### WHAT YOU HAVE TO DO
Give the data again in its entirety, exactly as provided.

┌─ INPUT DATA

/-- A command that names an operation: the unit takes its next slot when it runs and the instruction about to issue holds that operation
(log 31). A switch or bubble slot that is due comes first. -/
def issueIf (u : SduId) (p : BitVec 48 → Bool) (s : State) : State :=
  let q := s.sduAt u
  if !s.sduLive u || !q.seq || q.state != .running then s
  else
    let s := dueSlots u (asyncHold s)
    let q := s.sduAt u; let i := q.ins q.cur.pc.toNat
    if q.state == .running && insLegal q i q.cur.pc.toNat && p i then sduSlot u false s else s

/-- Operations an instruction holds (R147). -/
def isMop (n : Nat) (i : BitVec 48) : Bool := fld i 47 45 == 0 && fld i 44 42 == n
def isSop (n : Nat) (i : BitVec 48) : Bool := (insSlots i).any (fun f => f.sop == n)
def isAop (n : Nat) (i : BitVec 48) : Bool := fld i 47 45 == 1 && fld i 44 40 == n
def isCop (n : Nat) (i : BitVec 48) : Bool := fld i 47 45 == 3 && fld i 44 41 == n
def isNop (i : BitVec 48) : Bool := isAop 0 i || (isMop 0 i && (insSlots i).all (fun f => f.sop == 0))

/-- `MPY` (R132, R144). -/
def execMpy (u : SduId) (s : State) : Host.Outcome State Fault Refusal := .next (issueIf u (isMop 1) s)
/-- `MAC` (R132, R144). -/
def execMac (u : SduId) (s : State) : Host.Outcome State Fault Refusal := .next (issueIf u (isMop 2) s)
/-- `MSU` (R132, R144). -/
def execMsu (u : SduId) (s : State) : Host.Outcome State Fault Refusal := .next (issueIf u (isMop 3) s)
/-- `MPYD` (R133). -/
def execMpyd (u : SduId) (s : State) : Host.Outcome State Fault Refusal := .next (issueIf u (isMop 4) s)
/-- `MACD` (R133, R144). -/
def execMacd (u : SduId) (s : State) : Host.Outcome State Fault Refusal := .next (issueIf u (isMop 5) s)
/-- `MSUD` (R133). -/
def execMsud (u : SduId) (s : State) : Host.Outcome State Fault Refusal := .next (issueIf u (isMop 6) s)
/-- `LDX` (R138, R141, R145). -/
def execLdx (u : SduId) (s : State) : Host.Outcome State Fault Refusal := .next (issueIf u (isSop 1) s)
/-- `LDY` (R138, R141, R145). -/
def execLdy (u : SduId) (s : State) : Host.Outcome State Fault Refusal := .next (issueIf u (isSop 2) s)
/-- `STX` (R138, R141, R145). -/
def execStx (u : SduId) (s : State) : Host.Outcome State Fault Refusal := .next (issueIf u (isSop 3) s)
/-- `STY` (R138, R141, R145). -/
def execSty (u : SduId) (s : State) : Host.Outcome State Fault Refusal := .next (issueIf u (isSop 4) s)
/-- `IN` (R148, R155). -/
def execInSlot (u : SduId) (s : State) : Host.Outcome State Fault Refusal := .next (issueIf u (isSop 5) s)
/-- `OUT` (R148, R155). -/
def execOutSlot (u : SduId) (s : State) : Host.Outcome State Fault Refusal := .next (issueIf u (isSop 6) s)
/-- `ALU_NOP` (R148). -/
def execAluNop (u : SduId) (s : State) : Host.Outcome State Fault Refusal := .next (issueIf u isNop s)
/-- `CLR` (R148). -/
def execClr (u : SduId) (s : State) : Host.Outcome State Fault Refusal := .next (issueIf u (isAop 1) s)
/-- `MOVA` (R148). -/
def execMova (u : SduId) (s : State) : Host.Outcome State Fault Refusal := .next (issueIf u (isAop 2) s)
/-- `ADDA` (R134, R148). -/
def execAdda (u : SduId) (s : State) : Host.Outcome State Fault Refusal := .next (issueIf u (isAop 3) s)
/-- `SUBA` (R134, R148). -/
def execSuba (u : SduId) (s : State) : Host.Outcome State Fault Refusal := .next (issueIf u (isAop 4) s)
/-- `NEGA` (R134, R148). -/
def execNega (u : SduId) (s : State) : Host.Outcome State Fault Refusal := .next (issueIf u (isAop 5) s)
/-- `ASH` (R134, R148). -/
def execAsh (u : SduId) (s : State) : Host.Outcome State Fault Refusal := .next (issueIf u (isAop 6) s)
/-- `LDA` (R148). -/
def execLda (u : SduId) (s : State) : Host.Outcome State Fault Refusal := .next (issueIf u (isAop 7) s)
/-- `ADDX` (R134, R148). -/
def execAddx (u : SduId) (s : State) : Host.Outcome State Fault Refusal := .next (issueIf u (isAop 8) s)
/-- `EXT` (R135). -/
def execExt (u : SduId) (s : State) : Host.Outcome State Fault Refusal := .next (issueIf u (isAop 9) s)
/-- `LCOMB` (R148). -/
def execLcomb (u : SduId) (s : State) : Host.Outcome State Fault Refusal := .next (issueIf u (isAop 0xA) s)
/-- `LCOMBS` (R148). -/
def execLcombs (u : SduId) (s : State) : Host.Outcome State Fault Refusal := .next (issueIf u (isAop 0xB) s)
/-- `CASCI` (R148, R156). -/
def execCasci (u : SduId) (s : State) : Host.Outcome State Fault Refusal := .next (issueIf u (isAop 0xC) s)
/-- `CASCA` (R148, R156). -/
def execCasca (u : SduId) (s : State) : Host.Outcome State Fault Refusal := .next (issueIf u (isAop 0xD) s)
/-- `CASCO` (R148, R156). -/
def execCasco (u : SduId) (s : State) : Host.Outcome State Fault Refusal := .next (issueIf u (isAop 0xE) s)
/-- `MOVX` (R148). -/
def execMovx (u : SduId) (s : State) : Host.Outcome State Fault Refusal := .next (issueIf u (isAop 0xF) s)
/-- `MOVR` (R136, R148). -/
def execMovr (u : SduId) (s : State) : Host.Outcome State Fault Refusal := .next (issueIf u (isAop 0x10) s)
/-- `LDI` (R136, R148). -/
def execLdi (u : SduId) (s : State) : Host.Outcome State Fault Refusal := .next (issueIf u (fun i => fld i 47 45 == 2) s)
/-- `BR` (R148, R152). -/
def execBr (u : SduId) (s : State) : Host.Outcome State Fault Refusal := .next (issueIf u (isCop 0) s)
/-- `LOOP` (R150, R151). -/
def execLoopOp (u : SduId) (s : State) : Host.Outcome State Fault Refusal := .next (issueIf u (isCop 1) s)
/-- `SLEEP` (R153). -/
def execSleep (u : SduId) (s : State) : Host.Outcome State Fault Refusal := .next (issueIf u (isCop 2) s)
/-- `HALT` (R153). -/
def execHalt (u : SduId) (s : State) : Host.Outcome State Fault Refusal := .next (issueIf u (isCop 3) s)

└─

### TASK RESPONSE
/-- A command that names an operation: the unit takes its next slot when it runs and the instruction about to issue holds that operation
(log 31). A switch or bubble slot that is due comes first. -/
def issueIf (u : SduId) (p : BitVec 48 → Bool) (s : State) : State :=
  let q := s.sduAt u
  if !s.sduLive u || !q.seq || q.state != .running then s
  else
    let s := dueSlots u (asyncHold s)
    let q := s.sduAt u; let i := q.ins q.cur.pc.toNat
    if q.state == .running && insLegal q i q.cur.pc.toNat && p i then sduSlot u false s else s

/-- Operations an instruction holds (R147). -/
def isMop (n : Nat) (i : BitVec 48) : Bool := fld i 47 45 == 0 && fld i 44 42 == n
def isSop (n : Nat) (i : BitVec 48) : Bool := (insSlots i).any (fun f => f.sop == n)
def isAop (n : Nat) (i : BitVec 48) : Bool := fld i 47 45 == 1 && fld i 44 40 == n
def isCop (n : Nat) (i : BitVec 48) : Bool := fld i 47 45 == 3 && fld i 44 41 == n
def isNop (i : BitVec 48) : Bool := isAop 0 i || (isMop 0 i && (insSlots i).all (fun f => f.sop == 0))

/-- `MPY` (R132, R144). -/
def execMpy (u : SduId) (s : State) : Host.Outcome State Fault Refusal := .next (issueIf u (isMop 1) s)
/-- `MAC` (R132, R144). -/
def execMac (u : SduId) (s : State) : Host.Outcome State Fault Refusal := .next (issueIf u (isMop 2) s)
/-- `MSU` (R132, R144). -/
def execMsu (u : SduId) (s : State) : Host.Outcome State Fault Refusal := .next (issueIf u (isMop 3) s)
/-- `MPYD` (R133). -/
def execMpyd (u : SduId) (s : State) : Host.Outcome State Fault Refusal := .next (issueIf u (isMop 4) s)
/-- `MACD` (R133, R144). -/
def execMacd (u : SduId) (s : State) : Host.Outcome State Fault Refusal := .next (issueIf u (isMop 5) s)
/-- `MSUD` (R133). -/
def execMsud (u : SduId) (s : State) : Host.Outcome State Fault Refusal := .next (issueIf u (isMop 6) s)
/-- `LDX` (R138, R141, R145). -/
def execLdx (u : SduId) (s : State) : Host.Outcome State Fault Refusal := .next (issueIf u (isSop 1) s)
/-- `LDY` (R138, R141, R145). -/
def execLdy (u : SduId) (s : State) : Host.Outcome State Fault Refusal := .next (issueIf u (isSop 2) s)
/-- `STX` (R138, R141, R145). -/
def execStx (u : SduId) (s : State) : Host.Outcome State Fault Refusal := .next (issueIf u (isSop 3) s)
/-- `STY` (R138, R141, R145). -/
def execSty (u : SduId) (s : State) : Host.Outcome State Fault Refusal := .next (issueIf u (isSop 4) s)
/-- `IN` (R148, R155). -/
def execInSlot (u : SduId) (s : State) : Host.Outcome State Fault Refusal := .next (issueIf u (isSop 5) s)
/-- `OUT` (R148, R155). -/
def execOutSlot (u : SduId) (s : State) : Host.Outcome State Fault Refusal := .next (issueIf u (isSop 6) s)
/-- `ALU_NOP` (R148). -/
def execAluNop (u : SduId) (s : State) : Host.Outcome State Fault Refusal := .next (issueIf u isNop s)
/-- `CLR` (R148). -/
def execClr (u : SduId) (s : State) : Host.Outcome State Fault Refusal := .next (issueIf u (isAop 1) s)
/-- `MOVA` (R148). -/
def execMova (u : SduId) (s : State) : Host.Outcome State Fault Refusal := .next (issueIf u (isAop 2) s)
/-- `ADDA` (R134, R148). -/
def execAdda (u : SduId) (s : State) : Host.Outcome State Fault Refusal := .next (issueIf u (isAop 3) s)
/-- `SUBA` (R134, R148). -/
def execSuba (u : SduId) (s : State) : Host.Outcome State Fault Refusal := .next (issueIf u (isAop 4) s)
/-- `NEGA` (R134, R148). -/
def execNega (u : SduId) (s : State) : Host.Outcome State Fault Refusal := .next (issueIf u (isAop 5) s)
/-- `ASH` (R134, R148). -/
def execAsh (u : SduId) (s : State) : Host.Outcome State Fault Refusal := .next (issueIf u (isAop 6) s)
/-- `LDA` (R148). -/
def execLda (u : SduId) (s : State) : Host.Outcome State Fault Refusal := .next (issueIf u (isAop 7) s)
/-- `ADDX` (R134, R148). -/
def execAddx (u : SduId) (s : State) : Host.Outcome State Fault Refusal := .next (issueIf u (isAop 8) s)
/-- `EXT` (R135). -/
def execExt (u : SduId) (s : State) : Host.Outcome State Fault Refusal := .next (issueIf u (isAop 9) s)
/-- `LCOMB` (R148). -/
def execLcomb (u : SduId) (s : State) : Host.Outcome State Fault Refusal := .next (issueIf u (isAop 0xA) s)
/-- `LCOMBS` (R148). -/
def execLcombs (u : SduId) (s : State) : Host.Outcome State Fault Refusal := .next (issueIf u (isAop 0xB) s)
/-- `CASCI` (R148, R156). -/
def execCasci (u : SduId) (s : State) : Host.Outcome State Fault Refusal := .next (issueIf u (isAop 0xC) s)
/-- `CASCA` (R148, R156). -/
def execCasca (u : SduId) (s : State) : Host.Outcome State Fault Refusal := .next (issueIf u (isAop 0xD) s)
/-- `CASCO` (R148, R156). -/
def execCasco (u : SduId) (s : State) : Host.Outcome State Fault Refusal := .next (issueIf u (isAop 0xE) s)
/-- `MOVX` (R148). -/
def execMovx (u : SduId) (s : State) : Host.Outcome State Fault Refusal := .next (issueIf u (isAop 0xF) s)
/-- `MOVR` (R136, R148). -/
def execMovr (u : SduId) (s : State) : Host.Outcome State Fault Refusal := .next (issueIf u (isAop 0x10) s)
/-- `LDI` (R136, R148). -/
def execLdi (u : SduId) (s : State) : Host.Outcome State Fault Refusal := .next (issueIf u (fun i => fld i 47 45 == 2) s)
/-- `BR` (R148, R152). -/
def execBr (u : SduId) (s : State) : Host.Outcome State Fault Refusal := .next (issueIf u (isCop 0) s)
/-- `LOOP` (R150, R151). -/
def execLoopOp (u : SduId) (s : State) : Host.Outcome State Fault Refusal := .next (issueIf u (isCop 1) s)
/-- `SLEEP` (R153). -/
def execSleep (u : SduId) (s : State) : Host.Outcome State Fault Refusal := .next (issueIf u (isCop 2) s)
/-- `HALT` (R153). -/
def execHalt (u : SduId) (s : State) : Host.Outcome State Fault Refusal := .next (issueIf u (isCop 3) s)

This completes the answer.